I'm off to a hunt farmers ball next month, I've no idea what to wear. Dress code: Black tie/ White tie. Black and white.

What is the usual? Is it really black tie or am I going to look out of place in a gown type get up?

I've never been before and don't want to look out of place.

Any help appreciated!!


----------



## tootsietoo (16 January 2013)

Well I would imagine everyone will be wearing dresses.  But that covers a lot of different things!  There will be short ones and long ones, black sensible ones and blingy sparkly ones.  But when you say a gown, what do you mean by that?  I wouldn't wear something floor length that was also big and puffy!  TK Maxx is the place to go!


----------



## nikCscott (17 January 2013)

Some where long some where shorter- I went to our farmers ball in this http://www.very.co.uk/lipsy-vip-fishtail-maxi-dress/1127026142.prd Its long and i wriggle the skirt up for the dancing bit so it looked like a full skirt dress- felt like a movie star in it!

Going to another hunt ball in a few weeks a going to wear this http://www.houseoffraser.co.uk/Eliza+J+Tiered+jersey+dress+with+embroidered+bodice/168717303,default,pd.html

There are loads of lovely dresses in the Debenhams sale at the moment. There is no need to spend loads- I have recently lost a lot of weight so needed a couple of new ones- but I keep my dresses for years and churn them out over and over again.


----------



## tootsietoo (17 January 2013)

Google "ball gown" and search on images.  That is what you DON'T want to wear, in my opinion!  Google "evening dresses" and most of those you wouldn't look out of place in.


----------



## Luci07 (17 January 2013)

Strictly speaking, Black tie would mean long, cocktail would mean around knee length, however that rule is not always heeded any more, which actually makes it a lot harder!. Go for what makes you look stunning and maybe have a hunt for a dresshire shop? there was one in Eton which was brilliant and meant I could wear something really lovely, for a fraction of the price and then hand back. Even better as you don't get a lot of wear out of these dresses!


----------



## Girlracer (19 January 2013)

Well that's what I was worried about, I've been to some black tie things and its always been long 'gown' type things.
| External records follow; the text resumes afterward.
/-! ### setReg -/

@[simp] theorem setReg_pending (k : RegKind) (i : Nat) (v : Word) : (s.setReg k i v).pending = s.pending := rfl
@[simp] theorem setReg_resp (k : RegKind) (i : Nat) (v : Word) : (s.setReg k i v).resp = s.resp := rfl
@[simp] theorem setReg_fresh (k : RegKind) (i : Nat) (v : Word) : (s.setReg k i v).fresh = s.fresh := rfl
@[simp] theorem setReg_captures (k : RegKind) (i : Nat) (v : Word) : (s.setReg k i v).captures = s.captures := rfl
@[simp] theorem setReg_staging (k : RegKind) (i : Nat) (v : Word) : (s.setReg k i v).staging = s.staging := rfl
@[simp] theorem setReg_ks (k : RegKind) (i : Nat) (v : Word) : (s.setReg k i v).ks = s.ks := rfl
@[simp] theorem setReg_lay (k : RegKind) (i : Nat) (v : Word) : (s.setReg k i v).lay = s.lay := rfl
@[simp] theorem setReg_pw (k : RegKind) (i : Nat) (v : Word) : (s.setReg k i v).pw = s.pw := rfl
@[simp] theorem setReg_mem (k : RegKind) (i : Nat) (v : Word) : (s.setReg k i v).mem = s.mem := rfl
@[simp] theorem setReg_tiles (k : RegKind) (i : Nat) (v : Word) : (s.setReg k i v).tiles = s.tiles := rfl
@[simp] theorem setReg_ccnt (k : RegKind) (i : Nat) (v : Word) : (s.setReg k i v).ccnt = s.ccnt := rfl
@[simp] theorem setReg_cores (k : RegKind) (i : Nat) (v : Word) : (s.setReg k i v).cores = s.cores := rfl
@[simp] theorem setReg_queues (k : RegKind) (i : Nat) (v : Word) : (s.setReg k i v).queues = s.queues := rfl
@[simp] theorem setReg_epoch (k : RegKind) (i : Nat) (v : Word) : (s.setReg k i v).epoch = s.epoch := rfl
@[simp] theorem setReg_arrivals (k : RegKind) (i : Nat) (v : Word) : (s.setReg k i v).arrivals = s.arrivals := rfl
@[simp] theorem setReg_templates (k : RegKind) (i : Nat) (v : Word) : (s.setReg k i v).templates = s.templates := rfl
@[simp] theorem setReg_zones (k : RegKind) (i : Nat) (v : Word) : (s.setReg k i v).zones = s.zones := rfl
@[simp] theorem setReg_tripped (k : RegKind) (i : Nat) (v : Word) : (s.setReg k i v).tripped = s.tripped := rfl
@[simp] theorem setReg_clusterHold (k : RegKind) (i : Nat) (v : Word) : (s.setReg k i v).clusterHold = s.clusterHold := rfl
@[simp] theorem setReg_courses (k : RegKind) (i : Nat) (v : Word) : (s.setReg k i v).courses = s.courses := rfl
@[simp] theorem setReg_ticks (k : RegKind) (i : Nat) (v : Word) : (s.setReg k i v).ticks = s.ticks := rfl
@[simp] theorem setReg_dispTick (k : RegKind) (i : Nat) (v : Word) : (s.setReg k i v).dispTick = s.dispTick := rfl
@[simp] theorem setReg_demod (k : RegKind) (i : Nat) (v : Word) : (s.setReg k i v).demod = s.demod := rfl
@[simp] theorem setReg_resHalf (k : RegKind) (i : Nat) (v : Word) : (s.setReg k i v).resHalf = s.resHalf := rfl
@[simp] theorem setReg_gptpLast (k : RegKind) (i : Nat) (v : Word) : (s.setReg k i v).gptpLast = s.gptpLast := rfl
@[simp] theorem setReg_sinc (k : RegKind) (i : Nat) (v : Word) : (s.setReg k i v).sinc = s.sinc := rfl
@[simp] theorem setReg_sdFrom (k : RegKind) (i : Nat) (v : Word) : (s.setReg k i v).sdFrom = s.sdFrom := rfl
@[simp] theorem setReg_sentSer (k : RegKind) (i : Nat) (v : Word) : (s.setReg k i v).sentSer = s.sentSer := rfl
@[simp] theorem setReg_vio (k : RegKind) (i : Nat) (v : Word) : (s.setReg k i v).vio = s.vio := rfl
@[simp] theorem setReg_wdtFrom (k : RegKind) (i : Nat) (v : Word) : (s.setReg k i v).wdtFrom = s.wdtFrom := rfl
@[simp] theorem setReg_dispatch (k : RegKind) (i : Nat) (v : Word) : (s.setReg k i v).dispatch = s.dispatch := rfl
@[simp] theorem setReg_jfired (k : RegKind) (i : Nat) (v : Word) : (s.setReg k i v).jfired = s.jfired := rfl
@[simp] theorem setReg_crossing (k : RegKind) (i : Nat) (v : Word) : (s.setReg k i v).crossing = s.crossing := rfl
@[simp] theorem setReg_gptpNs (k : RegKind) (i : Nat) (v : Word) : (s.setReg k i v).gptpNs = s.gptpNs := rfl
@[simp] theorem setReg_gptpFrac (k : RegKind) (i : Nat) (v : Word) : (s.setReg k i v).gptpFrac = s.gptpFrac := rfl
@[simp] theorem setReg_waiting (k : RegKind) (i : Nat) (v : Word) : (s.setReg k i v).waiting = s.waiting := rfl
@[simp] theorem setReg_converting (k : RegKind) (i : Nat) (v : Word) : (s.setReg k i v).converting = s.converting := rfl
@[simp] theorem setReg_adcTrans (k : RegKind) (i : Nat) (v : Word) : (s.setReg k i v).adcTrans = s.adcTrans := rfl
@[simp] theorem setReg_cpTrans (k : RegKind) (i : Nat) (v : Word) : (s.setReg k i v).cpTrans = s.cpTrans := rfl
@[simp] theorem setReg_cpOld (k : RegKind) (i : Nat) (v : Word) : (s.setReg k i v).cpOld = s.cpOld := rfl
@[simp] theorem setReg_sdSettle (k : RegKind) (i : Nat) (v : Word) : (s.setReg k i v).sdSettle = s.sdSettle := rfl
@[simp] theorem setReg_sentCal (k : RegKind) (i : Nat) (v : Word) : (s.setReg k i v).sentCal = s.sentCal := rfl
@[simp] theorem setReg_caps (k : RegKind) (i : Nat) (v : Word) : (s.setReg k i v).caps = s.caps := rfl
@[simp] theorem setReg_ready (k : RegKind) (i : Nat) (v : Word) : (s.setReg k i v).ready = s.ready := rfl
@[simp] theorem setReg_mods (k : RegKind) (i : Nat) (v : Word) : (s.setReg k i v).mods = s.mods := rfl
@[simp] theorem setReg_cells (k : RegKind) (i : Nat) (v : Word) : (s.setReg k i v).cells = s.cells := rfl
@[simp] theorem setReg_streamTlb (k : RegKind) (i : Nat) (v : Word) : (s.setReg k i v).streamTlb = s.streamTlb := rfl
@[simp] theorem setReg_asidCache (k : RegKind) (i : Nat) (v : Word) : (s.setReg k i v).asidCache = s.asidCache := rfl
@[simp] theorem setReg_tlbis (k : RegKind) (i : Nat) (v : Word) : (s.setReg k i v).tlbis = s.tlbis := rfl
@[simp] theorem setReg_lockC (k : RegKind) (i : Nat) (v : Word) : (s.setReg k i v).lockC = s.lockC := rfl
@[simp] theorem setReg_lockF (k : RegKind) (i : Nat) (v : Word) : (s.setReg k i v).lockF = s.lockF := rfl
@[simp] theorem setReg_net (k : RegKind) (i : Nat) (v : Word) : (s.setReg k i v).net = s.net := rfl
@[simp] theorem setReg_ml (k : RegKind) (i : Nat) (v : Word) : (s.setReg k i v).ml = s.ml := rfl
@[simp] theorem setReg_spr (k : RegKind) (i : Nat) (v : Word) : (s.setReg k i v).spr = s.spr := rfl
@[simp] theorem setReg_dbg (k : RegKind) (i : Nat) (v : Word) : (s.setReg k i v).dbg = s.dbg := rfl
Whereas photos of hunt balls I've seen it really isn't black tie at all!!! Nightmare!


----------



## bubbilygum (19 January 2013)

I've been to a few hunt balls, and always wore a cocktail dress. Usually knee length, and either strapless or halter neck. I guess it depends on the ball, but the OBH ones I have attended have been black tie proper, so to speak. 

Also, in my experience, the older hunt members will be very dressed up (full length ball gowns) so don't worry about being over dressed.

Just go and have fun  and make sure the shoes you wear are suitable for dancing!


----------